Shortly after, the company thugs and police unveiled the “Death Special,” an armored car rigged with a Gatling gun. On its first trial, company agents shot at strikers and hit a young boy in the legs. He was left in a ditch for four hours before officials allowed strikers to attend to him.
Death Special
On October 24, three strikers were shot by agents in cold blood on Seventy Street in Walsenburg, approximately 12 miles north of Trinidad. In retaliation, strikers tore out the track of the Colorado and Southern Railroad—also owned by CFI. One mine guard died in the skirmish that ensued. The same week armed strikers began to attack mines at Tabasco, Hastings, Berwind, and Delagua.
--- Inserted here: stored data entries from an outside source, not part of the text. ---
-- ==== Sys2Proof/Machine/IndexMemory.lean ====
section
/-! DEFINITION. The meanings of the index-register and memory instructions (41_index_memory.md). `I` is left unchanged by FX33, FX55 and
FX65 (R166, D14); a range is checked whole before anything is written. -/

namespace Sys2Proof.Machine

/-- ANNN LD I, NNN: zero-extended, not checked against the bank (R160). -/
def execLdI (nnn : Addr12) (s : State) : Host.Outcome State Fault Refusal :=
  .next (s.setIndex (nnn.setWidth 16)).advance

/-- FX1E ADD I, Vx: modulo 65536, no flag, no 12-bit mask (R161, D13). -/
def execAddI (x : RegIdx) (s : State) : Host.Outcome State Fault Refusal :=
  .next (s.setIndex (BitVec.ofNat 16 ((s.index.toNat + (s.reg x).toNat) % 65536))).advance

/-- FX29 LD F, Vx: the value is not masked to its low nybble (R162). -/
def execLdF (x : RegIdx) (s : State) : Host.Outcome State Fault Refusal :=
  complete (checkDigit (.ldF x) (s.reg x)) (s.setIndex (glyphAddress (s.reg x))).advance

/-- FX33 LD B, Vx: the three decimal digits at I, I+1, I+2 (R163). -/
def execLdB (x : RegIdx) (s : State) : Host.Outcome State Fault Refusal :=
  complete (checkStore (.ldB x) s.cfg (s.effectiveAddress 0) 3)
    (s.setMem (writeBytes s.mem (s.effectiveAddress 0) (decimalDigits (s.reg x)))).advance

/-- FX55 LD [I], Vx: V0..VX inclusive to memory at I (R164). -/
def execLdMemVx (x : RegIdx) (s : State) : Host.Outcome State Fault Refusal :=
  complete (checkStore (.ldMemVx x) s.cfg (s.effectiveAddress 0) (x.val + 1))
    (s.setMem (writeBytes s.mem (s.effectiveAddress 0) (s.spillBytes x))).advance

/-- FX65 LD Vx, [I]: memory at I to V0..VX inclusive; the glyph table may be read (R165). -/
def execLdVxMem (x : RegIdx) (s : State) : Host.Outcome State Fault Refusal :=
  complete (checkRange (some (.ldVxMem x)) (s.effectiveAddress 0) (x.val + 1))
    (s.setRegs (s.filledRegs x (s.effectiveAddress 0))).advance

end Sys2Proof.Machine
end

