-- ==== Sys2Proof/Machine/Dispatch.lean ====
section
/-! DEFINITION. Execute: exactly one instruction rule for each constructor (40_step_engine.md R144). -/

namespace Sys2Proof.Machine

/-- The engine "dispatches on the resulting variant" (40_step_engine.md R144). -/
def exec (i : Instr) (s : State) : Host.Outcome State Fault Refusal :=
  match i with
  | .sys nnn => Sys2Proof.Machine.execSys nnn s
  | .cls => Sys2Proof.Machine.execCls s
  | .ret => Sys2Proof.Machine.execRet s
  | .jp nnn => Sys2Proof.Machine.execJp nnn s
  | .call nnn => Sys2Proof.Machine.execCall nnn s
  | .seByte x kk => Sys2Proof.Machine.execSeByte x kk s
  | .sneByte x kk => Sys2Proof.Machine.execSneByte x kk s
  | .seReg x y => Sys2Proof.Machine.execSeReg x y s
  | .ldByte x kk => Sys2Proof.Machine.execLdByte x kk s
  | .addByte x kk => Sys2Proof.Machine.execAddByte x kk s
  | .ldReg x y => Sys2Proof.Machine.execLdReg x y s
  | .orReg x y => Sys2Proof.Machine.execOrReg x y s
  | .andReg x y => Sys2Proof.Machine.execAndReg x y s
  | .xorReg x y => Sys2Proof.Machine.execXorReg x y s
  | .addReg x y => Sys2Proof.Machine.execAddReg x y s
  | .subReg x y => Sys2Proof.Machine.execSubReg x y s
  | .shr x y => Sys2Proof.Machine.execShr x y s
  | .subn x y => Sys2Proof.Machine.execSubn x y s
  | .shl x y => Sys2Proof.Machine.execShl x y s
  | .sneReg x y => Sys2Proof.Machine.execSneReg x y s
  | .ldI nnn => Sys2Proof.Machine.execLdI nnn s
  | .jpV0 nnn => Sys2Proof.Machine.execJpV0 nnn s
  | .rnd x kk => Sys2Proof.Machine.execRnd x kk s
  | .drw x y n => Sys2Proof.Machine.execDrw x y n s
  | .skp x => Sys2Proof.Machine.execSkp x s
  | .sknp x => Sys2Proof.Machine.execSknp x s
  | .ldVxDt x => Sys2Proof.Machine.execLdVxDt x s
  | .ldVxK x => Sys2Proof.Machine.execLdVxK x s
  | .ldDtVx x => Sys2Proof.Machine.execLdDtVx x s
  | .ldStVx x => Sys2Proof.Machine.execLdStVx x s
  | .addI x => Sys2Proof.Machine.execAddI x s
  | .ldF x => Sys2Proof.Machine.execLdF x s
  | .ldB x => Sys2Proof.Machine.execLdB x s
  | .ldMemVx x => Sys2Proof.Machine.execLdMemVx x s
  | .ldVxMem x => Sys2Proof.Machine.execLdVxMem x s

end Sys2Proof.Machine
end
On October 28, after miners successfully turned away a Colorado & Southern train full of thugs and ammunition, Governor Ammons agreed to dispatch 1,000 National Guardsmen under General John Chase. The CFI provided the National Guard with furnished homes, cars, and free company credit. When the Guard arrived in the coalfields, however, very few workers surrendered their arms. Out of 1,200 people in the Ludlow camp, for example, only 37 men gave up their weapons.
After arriving, General Chase put in place martial law. Assembly was forbidden in streets and in public. The courts were largely relinquished of their power to try prisoners. This power now rested solely with General Chase and his army. Los Animas and Huerfano Counties now belonged to the CFI, the smaller mining companies, and their two armies—the National Guard and the company mine guards.
In November, Governor Ammons and Wilson’s Secretary of Labor, William Wilson, proposed a deal that did not address any of the grievances of the strikers, did not recognize the union, and did not include any wage increases. The strikers rejected the measure overwhelmingly, despite the freezing cold temperatures and the constant terrorism by company thugs, Death Special and the National Guard.
Mother Jones—then a frail but fierce 82 years old—returned to Trinidad to support the striking workers. Immediately, on January 4, 1914 National Guardsmen arrested the old woman and sent her on a train back to Denver. One week later Jones returned and was promptly put under arrest at San Rafael Hospital.
On January 21, hundreds of local women—some strikers, some supporters—marched through Trinidad in support of Mother Jones. When they turned down Main Street towards the hospital, they found that Gen. Chase had formed a cavalry blockade across the street. As troops pressed forwards against the women, Chase’s horse bumped against a young girl. The horse bucked, throwing Chase to the ground. The women roared with laughter, and the furious Chase rose and yelled for his troops to “ride down the women.” The cavalry attacked the women with their sabers and gave several deep sword cuts.